BAH Dataset for Ambivalence/Hesitancy Recognition in Videos for Digital Behavioural Change
Manuela González-González, Soufiane Belharbi, Muhammad Osama Zeeshan, Masoumeh Sharafi, Muhammad Haseeb Aslam, Marco Pedersoli, Alessandro Lameiras Koerich, Simon L Bacon, Eric Granger
TL;DR
This paper tackles the lack of datasets for automatic Ambivalence/Hesitancy (A/H) recognition in health contexts by introducing the BAH dataset, a multimodal video collection from 300 Canadian participants answering seven prompts designed to elicit A/H. Each video is annotated by behavioural experts at video- and frame-level, with onset/offset timestamps and cross-modal cues, plus transcripts and participant metadata; data are public with accompanying code and pretrained weights. Baseline experiments assess visual, audio, and text modalities, both individually and in fusion, revealing that temporal context and multimodal integration improve A/H recognition, while zero-shot and domain-adaptive personalization experiments illustrate a path toward personalized digital health interventions. The dataset supports frame- and video-level tasks and enables development of context-aware, interpretable models for automated health coaching and avatar-driven interventions, with potential impact on scalable behavioural change programs. Overall, BAH provides a rigorous resource and initial benchmarks to advance A/H recognition in the wild for digital health.
Abstract
Ambivalence and hesitancy (A/H), a closely related construct, is the primary reasons why individuals delay, avoid, or abandon health behaviour changes. It is a subtle and conflicting emotion that sets a person in a state between positive and negative orientations, or between acceptance and refusal to do something. It manifests by a discord in affect between multiple modalities or within a modality, such as facial and vocal expressions, and body language. Although experts can be trained to recognize A/H as done for in-person interactions, integrating them into digital health interventions is costly and less effective. Automatic A/H recognition is therefore critical for the personalization and cost-effectiveness of digital behaviour change interventions. However, no datasets currently exists for the design of machine learning models to recognize A/H. This paper introduces the Behavioural Ambivalence/Hesitancy (BAH) dataset collected for multimodal recognition of A/H in videos.

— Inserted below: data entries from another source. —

/-- CRU_RES_CTRL (R485). -/
def infoCRU_RES_CTRL : RegInfo := ⟨0xf00000000000, 0x400000, [],
  [⟨0, 1, .RW, .val 0, false, 0, 1, []⟩,
   ⟨16, 16, .RW, .val 0, false, 0, 65535, []⟩,
   ⟨32, 1, .WO, .val 0, false, 0, 1, []⟩]⟩

/-- CRU_RES_RESV (R485). -/
def infoCRU_RES_RESV : RegInfo := ⟨0xf00000000000, 0x400008, [],
  [⟨0, 8, .RWS, .val 0, true, 0, 128, []⟩,
   ⟨8, 8, .RO, .val 0, false, 0, 255, []⟩]⟩

/-- CRU_RES_COMMIT (R485). -/
def infoCRU_RES_COMMIT : RegInfo := ⟨0xf00000000000, 0x400010, [],
  [⟨0, 48, .RW, .val 0, false, 0, 281474976710655, []⟩,
   ⟨48, 1, .RO, .val 0, false, 0, 1, []⟩]⟩

/-- CRU_RES_PUSH (R485). -/
def infoCRU_RES_PUSH : RegInfo := ⟨0xf00000000000, 0x400018, [],
  [⟨0, 48, .RO, .val 0, false, 0, 281474976710655, []⟩,
   ⟨48, 1, .RO, .val 0, false, 0, 1, []⟩,
   ⟨49, 1, .RO, .val 0, false, 0, 1, []⟩]⟩

/-- CRU_RES_TAINT (R485). -/
def infoCRU_RES_TAINT : RegInfo := ⟨0xf00000000000, 0x400020, [],
  [⟨0, 8, .RO, .val 0, false, 0, 255, []⟩,
   ⟨8, 8, .RO, .val 0, false, 0, 255, []⟩]⟩

/-- CRU_RES_QMASK (R485). -/
def infoCRU_RES_QMASK : RegInfo := ⟨0xf00000000000, 0x400040, [⟨4, 0x8, 1, 0⟩],
  [⟨0, 64, .RW, .val 18446744073709551615, false, 0, 18446744073709551615, []⟩]⟩

/-- CRU_RES_HELD (R485). -/
def infoCRU_RES_HELD : RegInfo := ⟨0xf00000000000, 0x400100, [⟨2, 0x8, 1, 0⟩],
  [⟨0, 48, .RO, .val 0, false, 0, 281474976710655, []⟩,
   ⟨48, 2, .RO, .val 0, false, 0, 3, []⟩,
   ⟨50, 1, .RO, .val 0, false, 0, 1, []⟩]⟩

/-- CRU_RES_CNT (R485). -/
def infoCRU_RES_CNT : RegInfo := ⟨0xf00000000000, 0x400200, [],
  [⟨0, 16, .RO, .val 0, false, 0, 65535, []⟩,
   ⟨16, 16, .RO, .val 0, false, 0, 65535, []⟩,
   ⟨32, 16, .RO, .val 0, false, 0, 65535, []⟩,
   ⟨48, 16, .RO, .val 0, false, 0, 65535, []⟩]⟩

/-- PWR_CTRL (R508). -/
def infoPWR_CTRL : RegInfo := ⟨0xf00003000000, 0x0, [],
  [⟨0, 1, .RWS, .val 0, true, 0, 1, []⟩,
   ⟨1, 1, .RW, .val 1, false, 0, 1, []⟩]⟩

/-- PWR_CAP (R508). -/
def infoPWR_CAP : RegInfo := ⟨0xf00003000000, 0x8, [],
  [⟨0, 12, .RWS, .val 2600, true, 1200, 2600, []⟩,
   ⟨16, 12, .RO, .val 2600, false, 0, 4095, []⟩,
   ⟨32, 1, .RO, .val 0, false, 0, 1, []⟩]⟩

/-- PWR_IN (R508). -/
def infoPWR_IN : RegInfo := ⟨0xf00003000000, 0x10, [],
  [⟨0, 16, .RO, .val 0, false, 0, 65535, []⟩,
   ⟨16, 16, .RO, .val 0, false, 0, 65535, []⟩,
   ⟨32, 16, .RO, .val 0, false, 0, 65535, []⟩,
   ⟨48, 1, .WO, .val 0, false, 0, 1, []⟩]⟩

/-- PWR_STATE (R508). -/
def infoPWR_STATE : RegInfo := ⟨0xf00003000000, 0x18, [],
  [⟨0, 3, .RO, .val 1, false, 0, 7, []⟩,
   ⟨8, 4, .RO, .val 0, false, 0, 15, []⟩,
   ⟨16, 1, .WO, .val 0, false, 0, 1, []⟩,
   ⟨17, 1, .W1C, .val 0, false, 0, 1, []⟩]⟩

/-- PWR_HOLD (R508). -/
def infoPWR_HOLD : RegInfo := ⟨0xf00003000000, 0x20, [],
  [⟨0, 10, .RO, .val 0, false, 0, 1023, []⟩]⟩

/-- PWR_RAIL (R508). -/
def infoPWR_RAIL : RegInfo := ⟨0xf00003000000, 0x100, [⟨16, 0x10, 1, 0⟩],
  [⟨0, 16, .RO, .val 0, false, 0, 65535, []⟩,
   ⟨16, 16, .RO, .val 0, false, 0, 65535, []⟩,
   ⟨32, 16, .RO, .val 0, false, 0, 65535, []⟩,
   ⟨48, 16, .RWS, .val 720, true, 650, 800, []⟩]⟩

/-- PWR_RAIL_MEAS (R508). -/
def infoPWR_RAIL_MEAS : RegInfo := ⟨0xf00003000000, 0x108, [⟨16, 0x10, 1, 0⟩],
  [⟨0, 16, .RO, .val 0, false, 0, 65535, []⟩,
   ⟨16, 16, .RO, .val 0, false, 0, 65535, []⟩,
   ⟨32, 16, .RO, .val 0, false, 0, 65535, []⟩,
   ⟨48, 1, .RO, .val 0, false, 0, 1, []⟩,
   ⟨49, 1, .RO, .val 0, true, 0, 1, []⟩]⟩

/-- PWR_BASK (R508). -/
def infoPWR_BASK : RegInfo := ⟨0xf00003000000, 0x200, [],
  [⟨0, 16, .RWS, .val 1600, true, 400, 2600, []⟩,
   ⟨16, 16, .RWS, .val 300, true, 120, 65535, []⟩,
   ⟨32, 2, .RO, .val 0, false, 0, 3, []⟩,
   ⟨48, 16, .RO, .val 0, false, 0, 65535, []⟩]⟩

/-- THM_CTRL (R508). -/
def infoTHM_CTRL : RegInfo := ⟨0xf00003000000, 0x20000, [],
  [⟨0, 8, .RW, .val 10, false, 1, 50, []⟩,
   ⟨8, 8, .RW, .val 1, false, 1, 255, []⟩]⟩

/-- THM_STATUS (R508). -/
def infoTHM_STATUS : RegInfo := ⟨0xf00003000000, 0x20008, [],
  [⟨0, 16, .RO, .val 0, false, 0, 65535, []⟩,
   ⟨16, 16, .RO, .val 0, false, 0, 65535, []⟩,
   ⟨32, 7, .RO, .val 0, false, 0, 127, []⟩,
   ⟨40, 1, .RO, .val 0, false, 0, 1, []⟩,
   ⟨41, 1, .RO, .val 0, false, 0, 1, []⟩,
   ⟨42, 1, .RO, .val 0, false, 0, 1, []⟩,
   ⟨43, 1, .RO, .val 0, false, 0, 1, []⟩,
   ⟨44, 1, .RO, .val 0, false, 0, 1, []⟩,
   ⟨48, 1, .W1C, .val 0, false, 0, 1, []⟩,
   ⟨49, 1, .W1C, .val 0, true, 0, 1, []⟩]⟩

/-- THM_SENS (R508). -/
def infoTHM_SENS : RegInfo := ⟨0xf00003000000, 0x21000, [⟨104, 0x8, 1, 0⟩],
  [⟨0, 16, .RO, .val 32768, false, 0, 65535, []⟩,
   ⟨16, 16, .RO, .val 32768, false, 0, 65535, []⟩,
   ⟨32, 16, .RO, .val 0, false, 0, 65535, []⟩,
   ⟨48, 1, .RO, .val 0, false, 0, 1, []⟩,
   ⟨49, 1, .WO, .val 0, false, 0, 1, []⟩]⟩

/-- The field table of a register. -/
def RegName.info : RegName → RegInfo
  | .MGN_CTRL => infoMGN_CTRL
  | .MGN_STATUS => infoMGN_STATUS
  | .MGN_TEMPER => infoMGN_TEMPER
  | .MGN_VFLOOR => infoMGN_VFLOOR
  | .MGN_DOM_TAP => infoMGN_DOM_TAP
  | .MGN_DOM_SLACK => infoMGN_DOM_SLACK
  | .MGN_DOM_CNT => infoMGN_DOM_CNT
  | .MGN_RATE_STEPS => infoMGN_RATE_STEPS
  | .MGN_RATE_TIME => infoMGN_RATE_TIME
  | .MGN_RATE_ACT => infoMGN_RATE_ACT
  | .WNG_ID => infoWNG_ID
  | .WNG_STATUS => infoWNG_STATUS
  | .WNG_CTRL => infoWNG_CTRL
  | .WNG_TB_CTRL => infoWNG_TB_CTRL
  | .WNG_BIST => infoWNG_BIST
  | .WNG_ARR_MAP => infoWNG_ARR_MAP
  | .WNG_ARR_SOFT => infoWNG_ARR_SOFT
  | .WNG_ARR_BIST => infoWNG_ARR_BIST
  | .WNG_ARR_STAT => infoWNG_ARR_STAT
  | .WNG_ARR_TBCNT => infoWNG_ARR_TBCNT
  | .WNG_TB_REC_ID => infoWNG_TB_REC_ID
  | .WNG_TB_REC_DIFF => infoWNG_TB_REC_DIFF
  | .WNG_TB_REC_ENV => infoWNG_TB_REC_ENV
  | .WNG_TB_REC_TIME => infoWNG_TB_REC_TIME
  | .RUN_CTRL => infoRUN_CTRL
  | .RUN_SHARE => infoRUN_SHARE
  | .RUN_STATUS => infoRUN_STATUS
  | .RUN_XLINK_STAT => infoRUN_XLINK_STAT
  | .RUN_STREAM_SRC => infoRUN_STREAM_SRC
  | .RUN_STREAM_LEN => infoRUN_STREAM_LEN
  | .RUN_STREAM_SHAPE => infoRUN_STREAM_SHAPE
  | .RUN_STREAM_WINGS => infoRUN_STREAM_WINGS
  | .WNG_TS_ECC => infoWNG_TS_ECC
  | .WNG_TS_POISON => infoWNG_TS_POISON
  | .WNG_VEC_STATUS => infoWNG_VEC_STATUS
  | .WNG_VEC_CNT => infoWNG_VEC_CNT
  | .WNG_VEC_ACT => infoWNG_VEC_ACT
  | .WNG_VEC_STEPS => infoWNG_VEC_STEPS
  | .QE_CTRL => infoQE_CTRL
  | .QE_STATUS => infoQE_STATUS
  | .QE_ADOPT => infoQE_ADOPT
  | .QE_ALIAS => infoQE_ALIAS
  | .QE_Q_CMD_BASE => infoQE_Q_CMD_BASE
  | .QE_Q_RPL_BASE => infoQE_Q_RPL_BASE
  | .QE_Q_CFG => infoQE_Q_CFG
  | .QE_Q_TAIL => infoQE_Q_TAIL
  | .QE_Q_HEAD => infoQE_Q_HEAD
  | .QE_Q_RHEAD => infoQE_Q_RHEAD
  | .QE_Q_STATE => infoQE_Q_STATE
  | .QE_Q_CLAMP => infoQE_Q_CLAMP
  | .QE_GATE_VAL => infoQE_GATE_VAL
  | .QE_GATE_ADD => infoQE_GATE_ADD
  | .FLK_MEM_CTRL => infoFLK_MEM_CTRL
  | .FLK_MEM_SCRUB => infoFLK_MEM_SCRUB
  | .FLK_MEM_QUAL => infoFLK_MEM_QUAL
  | .FLK_MEM_STACK_STAT => infoFLK_MEM_STACK_STAT
  | .FLK_MEM_STACK_ECC => infoFLK_MEM_STACK_ECC
  | .FLK_MEM_STACK_ACT => infoFLK_MEM_STACK_ACT
  | .FLK_LDL_CTRL => infoFLK_LDL_CTRL
  | .FLK_LDL_CNT => infoFLK_LDL_CNT
  | .FLK_LDL_STAT => infoFLK_LDL_STAT
  | .FLK_TRN_STATUS => infoFLK_TRN_STATUS
  | .FLK_TRN_SLOT => infoFLK_TRN_SLOT
  | .FLK_D2D_CTRL => infoFLK_D2D_CTRL
  | .FLK_D2D_STATUS => infoFLK_D2D_STATUS
  | .FLK_D2D_CNT => infoFLK_D2D_CNT
  | .FLK_D2D_SLICE => infoFLK_D2D_SLICE
  | .CRU_D2D_STAT => infoCRU_D2D_STAT
  | .LE_CTRL => infoLE_CTRL
  | .LE_STATUS => infoLE_STATUS
  | .LE_THRESH => infoLE_THRESH
  | .LE_LOOP => infoLE_LOOP
  | .LE_COMB_HEALTH => infoLE_COMB_HEALTH
  | .LE_COMB_AGE => infoLE_COMB_AGE
  | .LE_LINEPWR => infoLE_LINEPWR
  | .LE_PORT_CTRL => infoLE_PORT_CTRL
  | .LE_PORT_STATUS => infoLE_PORT_STATUS
  | .LE_PORT_LANEMAP0 => infoLE_PORT_LANEMAP0
  | .LE_PORT_LANEMAP1 => infoLE_PORT_LANEMAP1
  | .LE_PORT_CNT => infoLE_PORT_CNT
  | .LE_PORT_RING => infoLE_PORT_RING
  | .LE_PORT_RX => infoLE_PORT_RX
  | .FAB_ADDR => infoFAB_ADDR
  | .FAB_CTRL => infoFAB_CTRL
  | .FAB_E2E => infoFAB_E2E
  | .FAB_RT_CTRL => infoFAB_RT_CTRL
  | .FAB_RT_OCC => infoFAB_RT_OCC
  | .FAB_STATUS => infoFAB_STATUS
  | .FAB_CNT => infoFAB_CNT
  | .FAB_PEER_CLR => infoFAB_PEER_CLR
  | .FAB_CABLE => infoFAB_CABLE
  | .FAB_PORT_STAT => infoFAB_PORT_STAT
  | .FAB_PORT_EXPECT => infoFAB_PORT_EXPECT
  | .FAB_PORT_CHECK => infoFAB_PORT_CHECK
  | .FAB_PORT_CNT => infoFAB_PORT_CNT
  | .FAB_RT_RACK => infoFAB_RT_RACK
  | .FAB_RT_LOCAL => infoFAB_RT_LOCAL
  | .TRY_CTRL => infoTRY_CTRL
  | .TRY_WIN => infoTRY_WIN
  | .TRY_STATUS => infoTRY_STATUS
  | .TRY_DIR => infoTRY_DIR
  | .TRY_CNT => infoTRY_CNT
  | .TRY_COPY => infoTRY_COPY
  | .COL_CTRL => infoCOL_CTRL
  | .COL_STATUS => infoCOL_STATUS
  | .COL_CNT => infoCOL_CNT
  | .COL_ACT => infoCOL_ACT
  | .COL_GRP_CFG => infoCOL_GRP_CFG
  | .COL_GRP_LIST => infoCOL_GRP_LIST
  | .COL_GRP_CTRL => infoCOL_GRP_CTRL
  | .COL_GRP_STAT => infoCOL_GRP_STAT
  | .CRU_ID => infoCRU_ID
  | .CRU_BOOT => infoCRU_BOOT
  | .CRU_RESET => infoCRU_RESET
  | .CRU_TIME => infoCRU_TIME
  | .CRU_TIME_STAT => infoCRU_TIME_STAT
  | .CRU_NOTICE => infoCRU_NOTICE
  | .CRU_MGT_MAC => infoCRU_MGT_MAC
  | .CRU_MGT_STAT => infoCRU_MGT_STAT
  | .CRU_MGT_CNT => infoCRU_MGT_CNT
  | .CRU_MGT_OSQ => infoCRU_MGT_OSQ
  | .CRU_SMB_STAT => infoCRU_SMB_STAT
  | .SEC_LCS => infoSEC_LCS
  | .SEC_ROLLBACK => infoSEC_ROLLBACK
  | .SEC_CHAL => infoSEC_CHAL
  | .SEC_EVENT => infoSEC_EVENT
  | .SEC_ROOTS => infoSEC_ROOTS
  | .SEC_IMG_STAT => infoSEC_IMG_STAT
  | .SEC_ATT_CTRL => infoSEC_ATT_CTRL
  | .SEC_ATT_NONCE => infoSEC_ATT_NONCE
  | .SEC_ATT_REPORT => infoSEC_ATT_REPORT
  | .EYE_CTRL => infoEYE_CTRL
  | .EYE_STATUS => infoEYE_STATUS
  | .EYE_NMI => infoEYE_NMI
  | .EYE_PIN => infoEYE_PIN
  | .EYE_KICK => infoEYE_KICK
  | .EYE_INJ_CTRL => infoEYE_INJ_CTRL
  | .EYE_INJ_ADDR => infoEYE_INJ_ADDR
  | .EYE_SWEEP => infoEYE_SWEEP
  | .EYE_LOG => infoEYE_LOG
  | .EYE_GRP_PEND => infoEYE_GRP_PEND
  | .EYE_GRP_CAP_ADDR => infoEYE_GRP_CAP_ADDR
  | .EYE_GRP_CAP_INFO => infoEYE_GRP_CAP_INFO
  | .EYE_GRP_CAP_TIME => infoEYE_GRP_CAP_TIME
  | .EYE_SRC_CFG => infoEYE_SRC_CFG
  | .EYE_SRC_STAT => infoEYE_SRC_STAT
  | .CRU_RES_CTRL => infoCRU_RES_CTRL
  | .CRU_RES_RESV => infoCRU_RES_RESV
  | .CRU_RES_COMMIT => infoCRU_RES_COMMIT
  | .CRU_RES_PUSH => infoCRU_RES_PUSH
  | .CRU_RES_TAINT => infoCRU_RES_TAINT
  | .CRU_RES_QMASK => infoCRU_RES_QMASK
  | .CRU_RES_HELD => infoCRU_RES_HELD
  | .CRU_RES_CNT => infoCRU_RES_CNT
  | .PWR_CTRL => infoPWR_CTRL
  | .PWR_CAP => infoPWR_CAP
  | .PWR_IN => infoPWR_IN
  | .PWR_STATE => infoPWR_STATE
  | .PWR_HOLD => infoPWR_HOLD
  | .PWR_RAIL => infoPWR_RAIL
  | .PWR_RAIL_MEAS => infoPWR_RAIL_MEAS
  | .PWR_BASK => infoPWR_BASK
  | .THM_CTRL => infoTHM_CTRL
  | .THM_STATUS => infoTHM_STATUS
  | .THM_SENS => infoTHM_SENS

It contains 1,427 videos with a total duration of 10.60 hours captured from 300 participants across Canada answering predefined questions to elicit A/H. It is intended to mirror real-world online personalized behaviour change interventions. BAH is annotated by three experts to provide timestamps that indicate where A/H occurs, and frame- and video-level annotations with A/H cues. Video transcripts, cropped and aligned faces, and participants' meta-data are also provided. Since A and H manifest similarly in practice, we provide a binary annotation indicating the presence or absence of A/H. Additionally, this paper includes benchmarking results using baseline models on BAH for frame- and video-level recognition, zero-shot prediction, and personalization using source-free domain adaptation. The data, code, and pretrained weights are available.